In the field of data analysis, there are many scenarios that require statistics and summary operations on data. For example, it is necessary to analyze website and APP access traffic, and count the total access time and total number of accesses. Or for example, a business needs to provide advertisers with indicators such as the total traffic of ad clicks, total exhibition volume, and consumption statistics. In these scenarios where detailed data does not need to be saved and only data aggregated according to fixed dimensions and indicators is required, an aggregation model can usually be used.
In addition, in partial column update scenarios, if the user needs both unique primary key constraints and partial column updates (for example, when importing multiple source tables into one doris table), you can consider using the Aggregate model and changing the aggregation type of non-primary key columns.
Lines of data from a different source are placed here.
/-- The law of the budget (R142, R144): the sum of the admitted draws never exceeds the budget, and no target has two entries
in the admitted list and the queue together. Kept, beside the laws of the drive and of the hydraulic circuit, with what every
command keeps of motions, claims and the pump's start. -/
def Obligations.StepKeepsBudgetLaw : Prop :=
  ∀ s t : State, DriveLaw s → HydraulicLaw s → BudgetLaw s → step s = .next t → BudgetLaw t

/-- Every field of the working profile and of the COACH values in force holds a value of its range. -/
def Obligations.StepKeepsProfilesInRange : Prop :=
  ∀ s t : State, ProfilesInRange s → step s = .next t → ProfilesInRange t

/-! ## Reset and start-up -/

/-- What stands right after a reset: the values the spec gives, and an inhibit set in which SLIDES_NOT_IN is clear because no
room is present before the load (log 5). The laws of every step hold there. -/
def Obligations.ResetValuesAndLaws : Prop :=
  QueueBounded State.reset ∧ Coherent State.reset ∧ DrivesOnlyInMotion State.reset ∧ DriveLaw State.reset ∧
  ProfilesInRange State.reset ∧ HydraulicLaw State.reset ∧ BudgetLaw State.reset ∧
  State.reset.port.outq = [] ∧ State.reset.port.mask = 0x07FF ∧ State.reset.port.linkAt = none ∧
  State.reset.work.service = false ∧ State.reset.work.power = .active ∧ State.reset.work.wakeCauses = 0 ∧
  State.reset.work.bud.admitted = [] ∧ State.reset.work.bud.queue = [] ∧ State.reset.work.bud.sum = 0 ∧
  State.reset.work.hyd.pump = .off ∧ State.reset.work.hyd.pdir = .inward ∧ State.reset.work.hyd.activity = none ∧
  State.reset.work.tilt.fault = true ∧ State.reset.work.tilt.good = 0 ∧ State.reset.work.lvl.phase = .idle ∧
  State.reset.work.lvl.lastOutcome = .none ∧ State.reset.work.lvl.levelHeld = false ∧
  State.reset.work.wind.lockout = none ∧ State.reset.work.sup.low = false ∧ State.reset.work.sup.high = false ∧
  State.reset.work.sup.tripped = false ∧ State.reset.work.speed.moving = false ∧ State.reset.work.inh = 0x0107 ∧
  State.reset.ready.travel = .deployed ∧ State.reset.ready.hazard = false ∧ State.reset.outTravelOk = false ∧
  State.reset.outAlert = false ∧ State.reset.outRdy = false ∧ State.reset.work.store.jobs = [] ∧
  ∀ c : ChanId, (State.reset.work.ch c).state = .idle ∧ (State.reset.work.ch c).bridge = .coast ∧
    (State.reset.work.ch c).duty = 0 ∧ (State.reset.work.ch c).fenced = false ∧ (State.reset.work.ch c).motion = none ∧
    (State.reset.work.ch c).fault = none ∧ (State.reset.work.ch c).lastDir = .inward

/-- Every reset leaves the state of step 1 of the start-up, with its cause, and every register of the blocks at its value of
reset, which log 5 names where the spec gives none; the level of the RESET# pin is that of log 6 and log 21. Storage stays,
but for what was being written: a checkpoint or LEARNED record that a reset, of any of the four kinds, cut does not pass its
check afterwards; a commit that it cut leaves one section bad (which one is free, log 8), those before it as the commit
writes them and those after it as they were. -/
def Obligations.ResetCommandsStartOver : Prop :=
  (∀ s : State,
    let fresh (t : State) (stage : Stage) (cause : ResetCause) : Prop :=
      t.pending = s.pending ∧ t.port = {} ∧ t.ready = {} ∧ t.work.stage = stage ∧ t.work.resetCause = cause ∧
      t.work.power = .active ∧ t.work.wakeCauses = 0 ∧ t.work.mode = .unconfigured ∧ t.work.service = false ∧
      t.work.bud = {} ∧ t.work.hyd = {} ∧ t.work.lvl = {} ∧ t.work.tilt = {} ∧ t.work.wind = {} ∧ t.work.sup = {} ∧
      t.work.inputs = {} ∧ t.work.speed = {} ∧ t.work.inh = 0x0107 ∧ t.work.returnedAt = none ∧ t.work.wakePrev = none ∧
      t.work.link = 0 ∧ t.work.store.jobs = [] ∧ t.work.store.busy = none ∧ t.work.store.working = [] ∧
      t.work.store.coach = [] ∧ t.work.store.learned = {} ∧ t.work.store.note = 0 ∧
      (∀ c, t.work.ch c = {}) ∧ (∀ m, t.work.mv m = {}) ∧ (∀ j, t.work.jk j = {}) ∧
      (s.work.store.busy = none → t.work.store.sections = s.work.store.sections ∧
        t.work.store.learnedRec = s.work.store.learnedRec ∧ t.work.store.checkpoints = s.work.store.checkpoints)
    (∃ t, exec .powerOnReset s = .next t ∧ fresh t (if s.work.pins.reset then .held else .loading) .power) ∧
    (∃ t, exec .resetPinAsserted s = .next t ∧ fresh t .held s.work.resetCause ∧ t.work.pins.reset = true) ∧
    (s.work.pins.reset = true →
      ∃ t, exec .resetPinReleased s = .next t ∧ fresh t .loading .pin ∧ t.work.pins.reset = false) ∧
    (s.work.awake = true → s.work.pins.reset = false →
      ∀ tag, ∃ t, exec (.restart tag) s = .next t ∧ fresh t .loading .restart)) ∧
  (∀ (s t : State) (sv : Service),
    (exec .powerOnReset s = .next t ∨ exec .resetPinAsserted s = .next t ∨
      s.work.pins.reset = true ∧ exec .resetPinReleased s = .next t ∨
      s.work.awake = true ∧ ∃ tag, exec (.restart tag) s = .next t) →
    s.work.store.busy = some sv →
    let st := s.work.store
    let st' := t.work.store
    (∀ c cp n, sv.job = .checkpoint c cp n → readCheckpoint st'.checkpoints[c] = none ∧
      (∀ d : ChanId, d ≠ c → st'.checkpoints[d] = st.checkpoints[d]) ∧ st'.sections = st.sections ∧
      st'.learnedRec = st.learnedRec) ∧
    (sv.job = .learned → readLearned st'.learnedRec = none ∧ st'.sections = st.sections ∧
      st'.checkpoints = st.checkpoints) ∧
    (sv.job = .commit → st'.learnedRec = st.learnedRec ∧ st'.checkpoints = st.checkpoints ∧
      ∃ k : Fin 6, sectionValid k st'.sections[k] = false ∧
        (∀ i : Fin 6, i < k → st'.sections[i] = some (Record.fresh (sectionVals st.working i))) ∧
        (∀ i : Fin 6, k < i → st'.sections[i] = st.sections[i])))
Set to REPLACE_IF_NOT_NULL, but the Doris 2.0 Unqiue Key model begins to support partial column updates. If you do not enable row storage, partial column updates in big data tables may consume a lot of CPU for you. At this time, if you do not have special For your needs, you can also use an aggregation model. The Unique Key model is actually a special case of the aggregation model.
Detailed data is not saved in the aggregation model. If you need to save detailed data, it is not suitable to use the aggregation model. It is recommended to choose the Unqiue Key or Duplicate Key model.

Aggregation model limitations

In the aggregation model, what the model displays externally is the finally aggregated data. In other words, any data that has not yet been aggregated (such as data from two different imported batches) must be displayed in a certain way to ensure consistency. In particular, count calculations on the aggregated model may lead to The result is inaccurate, how can we solve this situation?

The first method: Add a count column and import the data. The value of this column is always 1. Then the result of select count(*) from table; is equivalent to select sum(count) from table;. The query efficiency of the latter will be much higher than that of the former. However, this method also has usage limitations, that is, users need to ensure that they do not repeatedly import rows with the same AGGREGATE KEY columns. Otherwise, select sum(count) from table; can only express the number of rows imported originally, not the semantics of select count(*) from table;.

Another way: Change the aggregation type of the count column above to REPLACE, and the value will still be 1. Then the results of select sum(count) from table; and select count(*) from table; will be consistent. And this way, there is no restriction on importing duplicate rows.